Keindahan dan kesunyian biasanya berbaur menjadi satu. Pagi hari Ranu Kumbolo dihiasi lipatan kabut tebal mengarak di hadapan tenda yang menghadap langsung ke hamparan air permai di pertengahan jalur pendakian Semeru ini. Sunyi senyap suasana pagi menambah indahnya danau bernuansa mistis nan beku ini.
Teruntuk komunitas pendaki, Ranu Kumbolo memegang status legenda. Bukan sebatas landmark persinggahan setengah perjalanan menuju puncak, namun juga lantaran pemandangannya yang memikat.
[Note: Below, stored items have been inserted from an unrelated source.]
-- ==== Sys2Proof/Tests/Slice0.lean ====
section
/-! SUPPORT. The model's own tests: expected values are those of 95_test_vectors or written out by hand from a rule; and for each statement
with hypotheses a concrete state that meets them, at the boundaries where its clauses meet. -/

namespace Sys2Proof.Tests

open Sys2Proof Sys2Proof.Machine Sys2Proof.Claims

/-! ## Well-formedness -/

/-- R86: with C = 0 a prescale in SVFOLD is no packet of the block. -/
theorem test_wf_refuses_prescale_without_commit : (Instr.svfold false 16 90).wf = false := by decide

/-- And its word is rejected: vector PW35. -/
theorem test_word_refuses_prescale_without_commit : decodeCommand 0x230000100000005A = .error .reserved := by decide

/-! ## Decoding: one word per constructor, written out from 30_encoding R81 to R85 -/

theorem test_word_nop : decodeTableWord 64 0x0000000000000000 = some .nop := by decide
theorem test_word_rdreg : decodeTableWord 64 0x0110000000000000 = some (.rdreg 0x10) := by decide
theorem test_word_wrreg : decodeTableWord 64 0x0203000000000009 = some (.wrreg 0x03 9) := by decide
theorem test_word_srst : decodeTableWord 64 0x0300000000000000 = some .srst := by decide
theorem test_word_adstart : decodeTableWord 64 0x0400000000000000 = some .adstart := by decide
theorem test_word_txbyte : decodeTableWord 64 0x0500000000000052 = some (.txbyte 0x52) := by decide
theorem test_word_tcalc : decodeTableWord 64 0x10030008000003E8 = some (.tcalc true true 8 1000) := by decide
theorem test_word_tcalc_w8 : decodeTableWord 64 0x1002000100000101 = some (.tcalc true false 1 257) := by decide
theorem test_word_pwmset : decodeTableWord 64 0x20000000000003FF = some (.pwmset 1023) := by decide
theorem test_word_pwmduty : decodeTableWord 64 0x21020001000001C2 = some (.pwmduty true 1 450) := by decide
theorem test_word_pwmangle : decodeTableWord 64 0x220200040000005A = some (.pwmangle true 4 90) := by decide
theorem test_word_svfold : decodeTableWord 64 0x23000000FFFFFFA6 = some (.svfold false 0 (-90)) := by decide
theorem test_word_binout : decodeTableWord 64 0x3002000000000009 = some (.binout true 9) := by decide
theorem test_word_evTmr : decodeTableWord 64 0x8000000000000000 = some .evTmr := by decide
theorem test_word_evAdc : decodeTableWord 64 0x81000000000002AA = some (.evAdc 682) := by decide
theorem test_word_evBtn : decodeTableWord 64 0x8200000000000000 = some .evBtn := by decide
theorem test_word_evRx : decodeTableWord 64 0x8302000000000041 = some (.evRx 0x41 false true) := by decide
theorem test_word_evTxtake : decodeTableWord 64 0x8400000000000000 = some .evTxtake := by decide

/-- R62: byte 0 of a packet is bits 7:0, byte 7 is OP. -/
theorem test_packet_bytes : bytesOfPacket 0x10030008000003E8 = [0xE8, 0x03, 0x00, 0x00, 0x08, 0x00, 0x03, 0x10] := by decide

/-! ## One step from reset -/

/-- The state a step leaves, or the state after reset where it stops. -/
def after : Step → State
  | .next t => t
  | .fault _ => State.reset
  | .refused _ => State.reset

/-- The state after one table word run right after reset. -/
def run (w : Nat) : State := after (step (State.reset.withFetchWord 64 w))

/-- The same from a state of the test's own. -/
def runIn (s : State) (w : Nat) : State := after (step (s.withFetchWord 64 w))

/-- The response of a command with status 0. -/
def ok (r : Word) : Option Response := some { status := 0, result := r }

/-- The response of a failed command. -/
def err (code : Byte) : Option Response := some { status := code, result := 0 }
Danau seluas lima belas hektar ini juga merupakan emplasemen suci bagi masyarakat Suku Tengger yang mayoritas beragama Hindu.
Saya berjalan menyisir pinggiran danau seorang diri, sesekali udara dingin berhembus menembus celah-celah jaket. Pandangan saya menyapu seputaran danau, terlihat kurang dari setengah lusin orang duduk-duduk di seberang danau padahal subuh baru saja merekah.
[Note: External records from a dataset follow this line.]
-- ==== Sys2Proof/Machine/Table.lean ====
section
/-! DEFINITION. Sparse data by number: lists of (key, value) pairs in one canonical form (keys strictly rising, and where
a default is given no entry equal to it), so that equal tables are equal lists. -/

namespace Sys2Proof

/-- A table: keys strictly rising. -/
abbrev Table (α : Type) := List (Nat × α)

/-- The value listed at a key. -/
def Table.find {α : Type} : Table α → Nat → Option α
  | [], _ => none
  | (k, v) :: t, n => if k = n then some v else Table.find t n

/-- The value at a key, with what an unlisted key holds. -/
def Table.read {α : Type} (t : Table α) (n : Nat) (d : α) : α := (Table.find t n).getD d

/-- List a value at a key, in place of any other. -/
def Table.insert {α : Type} : Table α → Nat → α → Table α
  | [], n, v => [(n, v)]
  | (k, w) :: t, n, v =>
    if k = n then (n, v) :: t
    else if n < k then (n, v) :: (k, w) :: t
    else (k, w) :: Table.insert t n v

/-- Unlist a key. -/
def Table.erase {α : Type} : Table α → Nat → Table α
  | [], _ => []
  | (k, w) :: t, n => if k = n then Table.erase t n else (k, w) :: Table.erase t n

/-- Write a value at a key whose unlisted value is `d`: writing `d` unlists the key. -/
def Table.write {α : Type} [DecidableEq α] (t : Table α) (n : Nat) (v d : α) : Table α :=
  if v = d then Table.erase t n else Table.insert t n v

/-- Change a listed value. -/
def Table.modify {α : Type} (t : Table α) (n : Nat) (f : α → α) : Table α :=
  match Table.find t n with
  | some v => Table.insert t n (f v)
  | none => t

/-- Drop the entries whose key and value satisfy a test. -/
def Table.drop {α : Type} (t : Table α) (p : Nat → α → Bool) : Table α := List.filter (fun e => !p e.1 e.2) t

/-- Apply a function to every listed value. -/
def Table.mapValues {α : Type} (t : Table α) (f : Nat → α → α) : Table α := List.map (fun e => (e.1, f e.1 e.2)) t

/-- The keys rise strictly. -/
def Table.rising {α : Type} : Table α → Bool
  | [] => true
  | (k, _) :: t => (match t with | [] => true | (k', _) :: _ => decide (k < k')) && Table.rising t

/-- No entry equals what its key reads as when it is unlisted. -/
def Table.noDefault {α : Type} [DecidableEq α] (t : Table α) (d : Nat → α) : Bool := List.all t (fun e => decide (e.2 ≠ d e.1))

/-- The listed values. -/
def Table.values {α : Type} (t : Table α) : List α := List.map (·.2) t

/-- The listed keys. -/
def Table.keys {α : Type} (t : Table α) : List Nat := List.map (·.1) t

/-- Put a value in its place among sorted ones, after those that are not above it. -/
def insertSorted {α : Type} (le : α → α → Bool) (x : α) : List α → List α
  | [] => [x]
  | y :: t => if le y x then y :: insertSorted le x t else x :: y :: t

/-- Sort by an order, keeping the order of equals. -/
def sortBy {α : Type} (le : α → α → Bool) (l : List α) : List α := l.foldl (fun acc x => insertSorted le x acc) []

end Sys2Proof
end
“Danau ini sudah lama disucikan,” teringatlah saya kepada ucapan petugas taman nasional sehari sebelum kami memulai pendakian, “Di tepinya terdapat sebongkah batu prasasti yang menandai pendakian sudah dilakukan oleh nenek moyang kita berabad-abad yang lewat.”
Pada pagi buta seperti ini suhu udara di tepian Ranu Kumbolo sanggup menembus batas bawah lima derajat Celsius. Beruntung pada hari ini basuhan hujan membuat suhu pagi tidak terlampau dingin. Memang. Justru puncak dinginnya Ranu Kumbolo biasa terjadi pada musim kemarau.
Kabut pekat perlahan-lahan terangkat dari sepaparan danau. Menyibak luas pandangan ke Ranu Kumbolo, lengkap dengan bukit-bukit berpadang rumput yang mengitarinya. Memang hari ini saya tidak berhasil mendapatkan tontonan matahari terbit, namun setidaknya saya menyaksikan bagaimana Ranu Kumbolo sendiri terbit dari balik kabut tebal.
“Pagi ini juga kita Oro-Oro Ombo di belakang bukit,” kata Pak Sugeng menjelaskan, “Semoga saja pukul sebelas kita sudah beres-beres dan kembali ke Ranu Pani.”